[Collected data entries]
-- ==== Sys2Proof/Tests/Slice0.lean ====
section
/-!
SUPPORT. Tests: for each check of WellFormed a command it refuses; worked values of the spec and of the parameter sets it names; for each clause of each
statement of Certificates/Slice0/Obligations.lean a state and operands that meet its hypotheses (test_<statement>_<clause>), so that no statement is empty.
The helpers at the head build the small states; they are checked by nothing but the theorems that use them.
-/
namespace Sys2Proof.Tests

open Sys2Proof Sys2Proof.Machine

-- Each witness is evaluated by the kernel on its own; one after another, so that few threads are held.
set_option Elab.async false
set_option linter.unusedSimpArgs false
set_option linter.unusedVariables false

/-! ### Small states -/

/-- A small Pattern (02): CAPACITY_PLAN with one group, RAIL_PLAN of the eleven rails that are always used, END. -/
def wBody : List Byte :=
  le 4 2 ++ le 4 8 ++ (le 4 0 ++ le 1 1 ++ le 1 4 ++ le 2 0)
    ++ le 4 5 ++ le 4 272 ++ (le 2 0 ++ le 2 1 ++ le 2 10 ++ le 4 0 ++ le 2 0x7FF ++ le 4 0)
    ++ ((List.range 16).flatMap fun r => if r < 11 then le 4 0 ++ le 4 1 ++ le 8 0 else le 16 0) ++ le 8 0

/-- Its header (Table 02-1). -/
def wHeader : List Byte := le 4 0x54505850 ++ le 4 1 ++ le 4 1 ++ le 4 304 ++ le 4 0x91692de7 ++ le 8 0x72 ++ le 4 0xc61e745a

/-- Entries of a table from a key on. -/
def numberFrom : Nat → List Byte → Tab Byte
  | _, [] => []
  | n, b :: l => (n, b) :: numberFrom (n + 1) l

/-- Another header, with VERSION 2. -/
def wHeader2 : List Byte := le 4 0x54505850 ++ le 4 1 ++ le 4 2 ++ le 4 304 ++ le 4 0x91692de7 ++ le 8 0x72 ++ le 4 0x9fda6c9d

/-- A start in step 2 with that Pattern in slot 0. -/
def wPat : State :=
  ({ start := { step := 2 }
     pat := { flash := (numberFrom 0 wHeader ++ numberFrom 256 wBody) } } : State).setF TOP.STATE_STATE 1

/-- The same with the Pattern in slot 1. -/
def wPatB : State :=
  ({ start := { step := 2 }
     pat := { flash := (numberFrom 0x800000 wHeader ++ numberFrom 0x800100 wBody) } } : State).setF TOP.STATE_STATE 1

/-- The same with that Pattern active in slot 0 and, one VERSION higher, in slot 1, where LIVE_APPLY is to take it. -/
def wLiveApply : State :=
  let s := wPat
  (({ s with
      pat :=
        { ptu := some { cmd := 5, slot := 1, page := 0 }, active := (0, 304)
          flash := numberFrom 0 wHeader ++ numberFrom 256 wBody ++ numberFrom 0x800000 wHeader2 ++ numberFrom 0x800100 wBody } } : State).setF TOP.PATTERN_STATUS_ACTIVE 0).setF
    TOP.PATTERN_VER_VERSION 1

/-- Recovery in step 2 with an image of no page for each region, and in step 3 with a journal page on a cartridge that is gone. -/
def wImages : State :=
  { order := .h48, start := { step := 7, recovery := 2 }, xlt := { images := (List.range 400).map fun r => { region := r, copy := false, start := 1 } } }
def wLostJournal : State :=
  { start := { step := 7, recovery := 3 }, xlt := { anchor := some { journal := [1] } }, med := { pages := [(8192, some { selv := { typ := 5 } })] } }

/-- An adopted cartridge that holds the anchor of the set. -/
def wAnchor : State :=
  { start := { step := 7, recovery := 1 }, setId := 5, xlt := { anchor := some {}, anchors := [(0, some {})] }
    carts := [(0, { present := true, adopted := true, ident := { setId := 5, good := true } })] }

/-- An awake device with its core released, whose management endpoint (rights set 32) and host 0 have every right. -/
def wMgmt : State :=
  (({ clk := { awake := true }, start := { released := true } } : State).setReg (0x1b0820 + 64 * 32) 0x3FF).setReg 0x1b0820 0x3FF

/-- The same with the spools divided as by default. -/
def wSpoolMgmt : State := { wMgmt with spl := { owners := [[{ owner := 16, subFirst := 0, subCount := 1, cplFirst := 4096, cplCount := 1, winBase := 64, winSize := 63 }]] } }

/-- An entry for each of the keys from n on. -/
def wTab {α : Type} (v : α) : Nat → Nat → Tab α
  | _, 0 => []
  | n, k + 1 => (n, v) :: wTab v (n + 1) k

/-- A read of line 5 from host 0 at a stage, request 7. -/
def wRead (st : Stage) : Req := { id := 7, kind := .read, port := 0, ld := 0, tag := 3, line := 5, stage := st }

/-- A write of line 5 from host 0 at a stage, request 7. -/
def wWrite (st : Stage) : Req := { wRead st with kind := .write, data := 0x1122, be := 3, ordered := true }
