-- ==== Sys2Proof/WellFormed.lean ====
section
/-!
DEFINITION. What a sequencer instruction must satisfy beyond its field widths (Tables 3.3 to 3.5): sizes,
scopes, levels, a loop with a body, a wait on a real semaphore. Triggered words are checked when
their plane is loaded (R62); the agents' steps carry no encoding.
-/
namespace Sys2Proof

/-- The sub-range checks of Tables 3.3 to 3.5. -/
def Instr.wellFormed : Instr → Bool
  | .add _ _ _ _ => true
  | .sub _ _ _ _ => true
  | .mul _ _ _ _ => true
  | .mulh _ _ _ _ => true
  | .mulhn _ _ _ _ => true
  | .div _ _ _ _ => true
  | .divn _ _ _ _ => true
  | .rem _ _ _ _ => true
  | .remn _ _ _ _ => true
  | .and _ _ _ _ => true
  | .or _ _ _ _ => true
  | .xor _ _ _ _ => true
  | .andn _ _ _ _ => true
  | .shl _ _ _ _ => true
  | .shr _ _ _ _ => true
  | .sra _ _ _ _ => true
  | .rot _ _ _ _ => true
  | .min _ _ _ _ => true
  | .max _ _ _ _ => true
  | .minn _ _ _ _ => true
  | .maxn _ _ _ _ => true
  | .addw _ _ _ _ => true
  | .subw _ _ _ _ => true
  | .mulw _ _ _ _ => true
  | .clz _ _ _ => true
  | .ctz _ _ _ => true
  | .popc _ _ _ => true
  | .sextB _ _ _ => true
  | .sextH _ _ _ => true
  | .sextW _ _ _ => true
  | .zextB _ _ _ => true
  | .zextH _ _ _ => true
  | .zextW _ _ _ => true
  | .rev _ _ _ => true
  | .mov _ _ _ => true
  | .cmpEq _ _ _ _ => true
  | .cmpNe _ _ _ _ => true
  | .cmpLt _ _ _ _ => true
  | .cmpLtn _ _ _ _ => true
  | .cmpLe _ _ _ _ => true
  | .cmpLen _ _ _ _ => true
  | .cmpBit _ _ _ _ => true
  | .pand _ _ _ _ => true
  | .por _ _ _ _ => true
  | .pxor _ _ _ _ => true
  | .pandn _ _ _ _ => true
  | .pnot _ _ _ => true
  | .pmovX _ _ _ => true
  | .movpX _ _ _ => true
  | .addi _ _ _ _ => true
  | .andi _ _ _ _ => true
  | .ori _ _ _ _ => true
  | .xori _ _ _ _ => true
  | .shli _ _ _ _ => true
  | .shri _ _ _ _ => true
  | .srai _ _ _ _ => true
  | .roti _ _ _ _ => true
  | .cmpiEq _ _ _ _ => true
  | .cmpiLt _ _ _ _ => true
  | .cmpiLtn _ _ _ _ => true
  | .li _ _ _ => true
  | .liL _ _ _ _ => true
  | .lihL _ _ _ => true
  | .addiL _ _ _ _ => true
  | .lea _ _ _ n _ => decide (n.toNat ≤ 4)
  | .sel _ _ _ _ _ => true
  | .ldSp _ _ z _ _ => decide (z.toNat ≤ 6)
  | .stSp _ _ _ _ _ => true
  | .ldGl _ _ z _ _ => decide (z.toNat ≤ 6)
  | .stGl _ _ _ _ _ => true
  | .ldAcq _ _ z c _ => decide (z.toNat ≤ 6) && decide (c.toNat ≤ 5)
  | .stRel _ _ _ c _ => decide (c.toNat ≤ 5)
  | .pf _ c _ => decide (c.toNat ≤ 5)
  | .clWb _ c _ => decide (c.toNat ≤ 5)
  | .clInv _ c _ => decide (c.toNat ≤ 5)
  | .clWbinv _ c _ => decide (c.toNat ≤ 5)
  | .ldGlL _ _ z _ _ => decide (z.toNat ≤ 6)
  | .stGlL _ _ _ _ _ => true
  | .amoAdd _ _ _ c _ _ _ => decide (c.toNat ≤ 5)
  | .amoAnd _ _ _ c _ _ _ => decide (c.toNat ≤ 5)
  | .amoOr _ _ _ c _ _ _ => decide (c.toNat ≤ 5)
  | .amoXor _ _ _ c _ _ _ => decide (c.toNat ≤ 5)
  | .amoMin _ _ _ c _ _ _ => decide (c.toNat ≤ 5)
  | .amoMax _ _ _ c _ _ _ => decide (c.toNat ≤ 5)
  | .amoMinn _ _ _ c _ _ _ => decide (c.toNat ≤ 5)
  | .amoMaxn _ _ _ c _ _ _ => decide (c.toNat ≤ 5)
  | .amoSwap _ _ _ c _ _ _ => decide (c.toNat ≤ 5)
  | .amoCas _ _ _ c _ _ _ => decide (c.toNat ≤ 5)
  | .amoFaddF32 _ _ _ c _ _ => decide (c.toNat ≤ 5)
  | .amoFaddBf16x2 _ _ _ c _ _ => decide (c.toNat ≤ 5)
  | .br _ _ _ => true
  | .jal _ _ => true
  | .jalr _ _ _ => true
  | .loop _ l _ => decide (l.toNat ≠ 0)
  | .loopBrk _ => true
  | .csrr _ _ _ => true
  | .csrw _ _ _ => true
  | .csrs _ _ _ => true
  | .csrc _ _ _ => true
  | .nop _ => true
  | .trap _ _ => true
  | .eret _ => true
  | .brk _ => true
  | .yield _ => true
  | .halt _ => true
  | .ctxSave _ _ => true
  | .ctxRest _ _ => true
  | .xltFlush _ _ => true
  | .fence c _ => decide (c.toNat ≤ 5)
  | .fenceAcq c _ => decide (c.toNat ≤ 5)
  | .fenceRel c _ => decide (c.toNat ≤ 5)
  | .fenceSm c _ => decide (c.toNat ≤ 5)
  | .wait f _ _ => decide (f.toNat ≠ 63)
  | .waitDec f _ _ => decide (f.toNat ≠ 63)
  | .sig _ _ _ => true
  | .sigSet _ _ _ => true
  | .waitaEq _ _ _ _ => true
  | .waitaNe _ _ _ _ => true
  | .waitaGe _ _ _ _ => true
  | .waitaLt _ _ _ _ => true
  | .waitaGen _ _ _ _ => true
  | .waitaReread _ _ => true
  | .bar _ l _ => decide (1 ≤ l.toNat ∧ l.toNat ≤ 4)
  | .syncStep l _ => decide (1 ≤ l.toNat ∧ l.toNat ≤ 4)
  | .barrierGenerationEnd _ _ => true
  | .smAff _ _ _ _ => true
  | .smAfw _ _ _ _ => true
  | .smInd _ _ _ _ => true
  | .smSct _ _ _ _ => true
  | .smUpd _ _ _ _ => true
  | .smIsx _ _ _ _ => true
  | .smBar _ _ _ => true
  | .smKill _ _ _ => true
  | .smLink _ _ _ _ => true
  | .smRep _ _ _ _ => true
  | .smSteer _ _ _ _ => true
  | .smMerge _ _ _ _ => true
  | .smDem _ _ _ _ => true
  | .smStop _ _ _ _ => true
  | .smSpill _ _ _ _ => true
  | .smTok _ _ _ _ => true
  | .smDrain _ _ _ _ => true
  | .wave _ _ _ _ => true
  | .waveSmEntry _ => true
  | .terminatorPassage _ _ => true
  | .waveComplete _ => true
  | .arCarve _ _ _ _ => true
  | .arHold _ _ _ _ => true
  | .arFeed _ _ _ _ => true
  | .arStep _ _ _ => true
  | .mxRun _ _ _ => true
  | .arDrain _ _ _ => true
  | .arZero _ _ _ _ => true
  | .arChk _ _ _ _ => true
  | .arCoop _ _ _ => true
  | .arMmap _ _ _ _ => true
  | .leafFire _ _ _ => true
  | .spanAccumulate _ _ _ => true
  | .coopCombine _ => true
  | .drainToken _ _ => true
  | .arrayCommandComplete _ _ => true
  | .vePlane _ _ _ _ => true
  | .veSwap _ _ _ _ => true
  | .veBind _ _ _ _ => true
  | .veStart _ _ _ => true
  | .veStop _ _ _ => true
  | .veRd _ _ _ _ => true
  | .veWr _ _ _ _ => true
  | .veKonst _ _ _ _ => true
  | .elementStopComplete _ _ => true
  | .vadd _ => true
  | .vsub _ => true
  | .vmul _ => true
  | .vmulh _ => true
  | .vmin _ => true
  | .vmax _ => true
  | .vand _ => true
  | .vor _ => true
  | .vxor _ => true
  | .vshl _ => true
  | .vshr _ => true
  | .vsra _ => true
  | .vclz _ => true
  | .vpopc _ => true
  | .vabs _ => true
  | .vsad _ => true
  | .fadd _ => true
  | .fsub _ => true
  | .fmul _ => true
  | .ffma _ => true
  | .fmin _ => true
  | .fmax _ => true
  | .fabs _ => true
  | .fneg _ => true
  | .fcmp _ => true
  | .fclass _ => true
  | .vcmp _ => true
  | .vsel _ => true
  | .vmov _ => true
  | .cvt _ => true
  | .mxq _ => true
  | .mxs _ => true
  | .round _ => true
  | .cvti _ => true
  | .exp2 _ => true
  | .log2 _ => true
  | .rcp _ => true
  | .rsqrt _ => true
  | .sin _ => true
  | .cos _ => true
  | .tanh _ => true
  | .sqrt _ => true
  | .perm _ => true
  | .bcast _ => true
  | .pfx _ => true
  | .lred _ => true
  | .clmul _ => true
  | .pack _ => true
  | .unpack _ => true
  | .pset _ => true
  | .enq _ => true
  | .stop _ => true
  | .deq _ => true
  | .poi _ => true
  | .trigSig _ => true
  | .rnd _ => true
  | .trigNop _ => true
  | .nxPut _ _ _ => true
  | .nxGet _ _ _ => true
  | .nxXget _ _ _ _ => true
  | .nxSend _ _ _ => true
  | .nxRoute _ _ _ => true
  | .nxRing _ _ _ => true
  | .nxChan _ _ _ => true
  | .collGrp _ _ _ => true
  | .collRed _ _ _ => true
  | .collBc _ _ _ => true
  | .collFlt _ _ _ => true
  | .collAr _ _ _ => true
  | .handRel _ _ _ => true
  | .handAcq _ _ _ => true
  | .handQuery _ _ _ => true
  | .handoverPush _ => true
  | .nxCommandComplete _ _ => true
  | .ringAdmission _ _ => true
  | .routeResolve _ _ => true
  | .elasticPair _ _ => true
  | .elasticTokenCross _ _ => true
  | .collChunk _ _ => true
  | .memberLoss _ _ => true
  | .groupJoinComplete _ => true
  | .affineReadToken _ _ => true
  | .affineWriteToken _ _ => true
  | .gatherIndex _ _ => true
  | .scatterPair _ _ => true
  | .updatePair _ _ => true
  | .streamComplete _ _ => true
  | .suuUpdateApply _ => true
  | .suuLineRelease _ _ => true
  | .puuUpdateApply _ => true
  | .hashApply _ _ => true
  | .iseRequest _ => true
  | .iseTokenDeliver _ _ => true
  | .linkMove _ _ => true
  | .repeatRound _ _ => true
  | .steerSegment _ _ => true
  | .mergeSegment _ _ => true
  | .joinAlign _ _ => true
  | .demandCredit _ _ => true
  | .spillWrite _ _ => true
  | .spillRefill _ _ => true
  | .instructionFetch _ _ => true
  | .withheldAccessProceed _ _ => true
  | .windowRegister _ _ => true
  | .windowUnregister _ _ => true
  | .csrSpillWrite _ _ _ => true
  | .ectlWrite _ _ _ _ => true
  | .statusWrite _ _ _ => true
  | .registerWrite _ _ _ _ => true
  | .notifyWrite _ => true
  | .aqenWrite _ => true
  | .devidWrite _ => true
  | .asyncTrapTake _ _ => true
  | .endCrew _ _ => true
  | .watchdog _ => true
  | .drainToCheckpoint _ _ => true
  | .checkpointPageRecheck _ => true
  | .crewSave _ _ => true
  | .snapshotFallback _ => true
  | .crewResume _ _ => true
  | .preemptWaitExpiry _ _ => true
  | .swapOut _ => true
  | .crewRetire _ => true
  | .queueScan _ => true
  | .priorityAging _ => true
  | .dependencyRecheck _ => true
  | .launch _ => true
  | .barrierAnd _ => true
  | .signalRecord _ => true
  | .createQueue _ => true
  | .destroyQueue _ => true
  | .shootdown _ => true
  | .migrate _ => true
  | .handoverRecord _ => true
  | .clearRoute _ => true
  | .contextRoot _ => true
  | .gangPlace _ _ => true
  | .stealRequest _ => true
  | .stealGrant _ _ _ => true
  | .launchComplete _ => true
  | .packetReceive _ _ _ => true
  | .ackReceive _ _ => true
  | .ackTimeout _ => true
  | .linkDown _ => true
  | .hostLinkDown _ => true
  | .hostHdmAccess _ _ _ => true
  | .dieReset _ => true
  | .function0Reset => true
  | .controlPlaneRestart => true
  | .dataPlaneRestart => true
  | .managementPlaneRestart => true
  | .firmwareVerify _ _ => true
  | .hubBoundaryTrained _ => true
  | .stackTrained _ => true
  | .enterTwilight => true
  | .enterFullService => true
  | .stackTrainingTimeout => true
  | .spdmRequest _ => true
  | .tdispRequest _ _ => true
  | .transitTestStart _ => true
  | .transitTestResult _ _ _ _ => true
  | .thermalClockLower _ => true
  | .illegalInstruction _ _ => true
  | .nuethPortTrained _ => true
  | .hostLinkUp _ => true
  | .cxlCacheSnoop _ _ => true
  | .lazyWriteback _ _ _ => true
  | .storeBufferDrain _ _ => true
  | .scalarAccessResponse _ _ _ _ => true

end Sys2Proof
end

Work required => Copy out each line of the records where the word "lean" appears.

Task solution =>
-- ==== Sys2Proof/Tests/Slice0.lean ====
statement of Certificates/Slice0/Obligations.lean a state and operands that meet its hypotheses (test_<statement>_<clause>), so that no statement is empty.
-- ==== Sys2Proof/WellFormed.lean ====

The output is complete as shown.